_DIRECTIONS_
Print exactly the lines below between the line holding "(R332, R333). -/" and the line holding "(∃ d, find u.ctxs", inclusive, and nothing more.

_____

/-- A control instruction that leaves the group's registers alone and sends its whole path to a PC. -/
def GoesTo (mk : Nat → Nat → BitVec 64 → Instr) (s : State) (w : BitVec 64) (t : Thread) (pc : Nat) : Prop :=
  Answers (exec (mk t.core t.slot w) s) fun u => ∃ h, OnlyGroup t.core t.slot (fetched s t) u ∧ groupAt u t.core t.slot = some h ∧
    SameLaunch t.g h ∧ SameLanes t.g h ∧ SameScalars t.g h ∧ PathAt t h pc

/-- A control instruction divides its path (R137): the threads of `parts.1` run on at their PC, and each later part waits on the
stack at its own. -/
def DividesInto (mk : Nat → Nat → BitVec 64 → Instr) (s : State) (w : BitVec 64) (t : Thread) (run : Nat × (Nat → Prop))
    (parts : List (Nat × (Nat → Prop))) : Prop :=
  Answers (exec (mk t.core t.slot w) s) fun u => ∃ h p, OnlyGroup t.core t.slot (fetched s t) u ∧ groupAt u t.core t.slot = some h ∧
    SameLaunch t.g h ∧ SameLanes t.g h ∧ SameScalars t.g h ∧
    h.run = some p ∧ p.pc = run.1 ∧ p.nest = DividedNest t ∧ (∀ l, l < 32 → (bit p.mask l = true ↔ run.2 l)) ∧
    ∀ x ∈ parts, ∃ q ∈ h.stack, q.pc = x.1 ∧ q.nest = DividedNest t ∧ q.waiting = false ∧
      ∀ l, l < 32 → (bit q.mask l = true ↔ x.2 l)

/-! Synchronisation. -/

/-- An instruction completes with the group's registers as they were; P says what else holds. -/
def Completes (mk : Nat → Nat → BitVec 64 → Instr) (s : State) (w : BitVec 64) (t : Thread) (l : List StatePart)
    (P : State → Prop) : Prop :=
  Answers (exec (mk t.core t.slot w) s) fun u => ∃ h, Landed t u h ∧ SameLanes t.g h ∧ SameScalars t.g h ∧
    Only l (fetched s t) u ∧ P u

/-- An instruction leaves its group waiting on a condition, its registers as they were, its path at the next instruction. -/
def WaitsOn (mk : Nat → Nat → BitVec 64 → Instr) (s : State) (w : BitVec 64) (t : Thread) (l : List StatePart) (c : Cond)
    (P : State → Group → Prop) : Prop :=
  Answers (exec (mk t.core t.slot w) s) fun u => ∃ h, groupAt u t.core t.slot = some h ∧ SameLaunch t.g h ∧ SameLanes t.g h ∧
    SameScalars t.g h ∧ h.active = false ∧ h.cond = c ∧ Only l (fetched s t) u ∧ P u h

/-- An instruction is not ready: its group waits in the active set on a condition, and executes it again (R126). -/
def StaysFor (mk : Nat → Nat → BitVec 64 → Instr) (s : State) (w : BitVec 64) (t : Thread) (l : List StatePart) (c : Cond) : Prop :=
  Answers (exec (mk t.core t.slot w) s) fun u => groupAt u t.core t.slot = some { t.g with cond := c } ∧ Only l (fetched s t) u

/-- No store of a core waits to be performed: in its buffer, or at a slice (R270, R273). -/
def NoStores (s : State) (core : Nat) : Prop :=
  (coreSt s core).stores = [] ∧ ∀ k ∈ s.mem.slices, ∀ r ∈ k.2.reqs, ∀ at_ seq e, r ≠ .store core at_ seq e

/-- A remote counter that hardware holds, of a context whose list of held ones has its length (R149). -/
def HeldCounter (s : State) (ctx n : Nat) : Prop := ∃ c, find s.ctxs ctx = some c ∧ n ∈ c.heldCtrs ∧ c.heldCtrs.length ≤ 256

/-- A path of a group waits on a counter with a threshold. -/
def Blocked (g : Group) (remote : Bool) (n : Nat) (thr : Word32) : Prop :=
  ∃ p, (g.run = some p ∨ p ∈ g.stack) ∧ p.blocked = some (.counter remote n thr)

/-! The matrix array and the element engine. -/

/-- The array and the vector file of a core as an instruction of a context finds them: its own, or, where nobody owns them and no
pre-emption saved any for the context, fresh ones (R118, R159). -/
def Owned (s : State) (core ctx : Nat) (a : ArraySt) (v : VecSt) : Prop :=
  ((coreSt s core).array = a ∧ (coreSt s core).vec = v ∧ a.owner = some ctx) ∨
  ((coreSt s core).array.owner = none ∧ a = ArraySt.fresh (some ctx) ∧ v = VecSt.fresh ∧
    ∀ c, find s.ctxs ctx = some c → ∀ r ∈ c.saved, r.core = core → r.array = none)

/-- Another context owns the array of a core. -/
def Foreign (s : State) (core ctx : Nat) : Prop := ∃ o, (coreSt s core).array.owner = some o ∧ o ≠ ctx

/-- An accumulator entry (R77). -/
def ArraySt.entry (a : ArraySt) (row col : Nat) : AccEntry := getD AccEntry.zero a.acc (row * 256 + col)

/-- The array of a core becomes a; every other part of the core, and every other core, is as it was. -/
structure ArrayBecomes (s : State) (core : Nat) (a : ArraySt) (u : State) : Prop where
  self   : coreSt u core = { coreSt s core with array := a }
  others : ∀ c, c ≠ core → find u.cores c = find s.cores c
  rest   : Only [.cores] s u

/-! Submissions. -/

/-- The submission of a queue has stopped, its standing fault the first that it met (R33, R135, R325): this one, unless it had met another
before, or in the same control cycle one that ranks before it, which is one of a lower code. -/
def Stopped (s : State) (q status : Nat) (u : State) : Prop :=
  ∀ b, find s.subs q = some b → ∃ c, find u.subs q = some c ∧ c.stopped = true ∧
    c.fault = if b.fault = 0 ∨ (b.faultAt = s.tick.time.toNat ∧ status < b.fault) then status else b.fault

/-- Physical memory is as before but for the bytes b at pa. -/
def Written (s : State) (pa : Nat) (b : List Byte) (u : State) : Prop :=
  ∀ a, u.byteAt a = if pa ≤ a ∧ a < pa + b.length then b.getD (a - pa) 0#8 else s.byteAt a

/-- Host memory is as before but for the bytes b at a. -/
def HostWritten (s : State) (a : Nat) (b : List Byte) (u : State) : Prop :=
  ∀ x, u.hostAt x = if a ≤ x ∧ x < a + b.length then b.getD (x - a) 0#8 else s.hostAt x

/-- What the device itself writes at n bytes meets no poison there, and no context is due to be lost (R217, R223). -/
structure QuietAt (s : State) (pa n : Nat) : Prop where
  settled : s.settled
  clean   : poisonedIn s pa n = []

/-- Memory that answers and holds no poison: n bytes of it at pa. -/
def SoundAt (s : State) (pa n : Nat) : Prop := rangeUp s pa n = true ∧ poisonedIn s pa n = []

/-! Cellar engines. -/

/-- The command at the head of a cellar queue passes its checks and meets no poison, and its unit is idle (R187, R188, R206). -/
structure Starts (s : State) (st op : Nat) (mv : Bool) (c : CellCmd) (rest : List CellCmd) : Prop where
  head   : (cellar s st).queue = c :: rest
  oper   : ccOp c.cmd = op
  free   : cmdHeld s c = false
  fence  : ccFence c.cmd = false
  unit   : (if mv then (cellar s st).mv else (cellar s st).move) = none
  checks : cmdFault s st c = none
  clean  : ∀ r ∈ readSpans s st c, operandPoison s c r.1 r.2.1 r.2.2 = []
  tables : (tableScratch s st c).all (fun r => scratchOk s st r.1 r.2) = true

/-- A cellar command starts: it leaves the queue for its unit, which will deliver b to the output tile or write it at D. -/
def CellarRuns (mk : Nat → Instr) (op : Nat) (mv : Bool) (b : State → Nat → CellCmd → List Byte) : Prop :=
  ∀ s st c rest, Starts s st op mv c rest →
    Answers (exec (mk st) s) fun u => Only [.regs, .cellars] s u ∧ (∀ k, k ≠ st → cellar u k = cellar s k) ∧ ∃ e,
      (cellar u st) = (if mv then { cellar s st with queue := rest, mv := some e } else { cellar s st with queue := rest, move := some e }) ∧
      e.cmd = c ∧ e.result = (if placeD c = .tile then b s st c else []) ∧ e.writes = operandWrites c (placeD c) 0 (b s st c)

/-! The host and contexts. -/

/-- A host write of a register of the physical function takes effect: its block takes writes, the function is in D0, and its access
row grants the block (R302, R342, R413). -/
structure HostMayWrite (s : State) (off : Nat) : Prop where
  takes : blockDrops s off = false
  awake : s.front.d3hot.contains 0 = false
  right : regsGranted s 0 (blockOf off) true = true

/-- A context that is neither FREE nor LOST is lost for a reason: its submissions are over and no group of it is left (R332, R333). -/
def LosesContext (s : State) (ctx reason : Nat) (u : State) : Prop :=
  ∀ c, find s.ctxs ctx = some c → c.state ≠ .free → c.state ≠ .lost →
    (∃ d, find u.ctxs ctx = some d ∧ d.state = .lost ∧ d.reason = reason) ∧
    (∀ q r, find s.queues q = some r → r.ctx = ctx → find u.subs q = none) ∧
    ∀ core slot g, groupAt u core slot = some g → g.ctx ≠ ctx

/-- No TLB holds a translation of the context for an address that P holds of (R247). -/
def NoTranslation (s : State) (ctx : Nat) (P : Nat → Prop) : Prop :=
  ∀ va, P va →
    (∀ core, ∀ e ∈ (find s.trans.coreTlb core).getD [], tlbHit ctx va e = false) ∧
    (∀ cl, ∀ x ∈ clusterTlbOf s cl, ∀ e ∈ x.2.items, tlbHit ctx va e = false) ∧
    ∀ x ∈ s.trans.frontTlb, ∀ e ∈ x.2.items, tlbHit ctx va e = false

/-! Commands of command buffers. -/

/-- The submission u of queue q has c as its next command, of operation op, which keeps to its form and may be dispatched now; what
follows it is no reserved operation (R323 to R325, R327). -/
structure Dispatches (s : State) (q op : Nat) (u : Submission) (c : List Byte) : Prop where
  sub    : find s.subs q = some u
  next   : c = u.code.drop u.pos
  runs   : mayRun s q = true
  inside : u.pos < u.code.length
  oper   : cmOp c = op
  clear  : attached s (.frontEnd q) = false
  order  : (q = kring ∨ cmOrder c = true) → workLeft s q = false
  form   : formOk s (q == kring) u c = true
  after  : u.pos + 16 * opUnits op < u.code.length → opUnits (cmOp (u.code.drop (u.pos + 16 * opUnits op))) ≠ 0

/-- A submission's copy or fill was being translated, and an invalidation makes it start anew (R257). -/
def SameBut (b c : Submission) : Prop := c = { b with maps := PageMap.empty } ∨ c = b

_____

_ANSWER SPACE_
/-- A context that is neither FREE nor LOST is lost for a reason: its submissions are over and no group of it is left (R332, R333). -/
def LosesContext (s : State) (ctx reason : Nat) (u : State) : Prop :=
  ∀ c, find s.ctxs ctx = some c → c.state ≠ .free → c.state ≠ .lost →
    (∃ d, find u.ctxs ctx = some d ∧ d.state = .lost ∧ d.reason = reason) ∧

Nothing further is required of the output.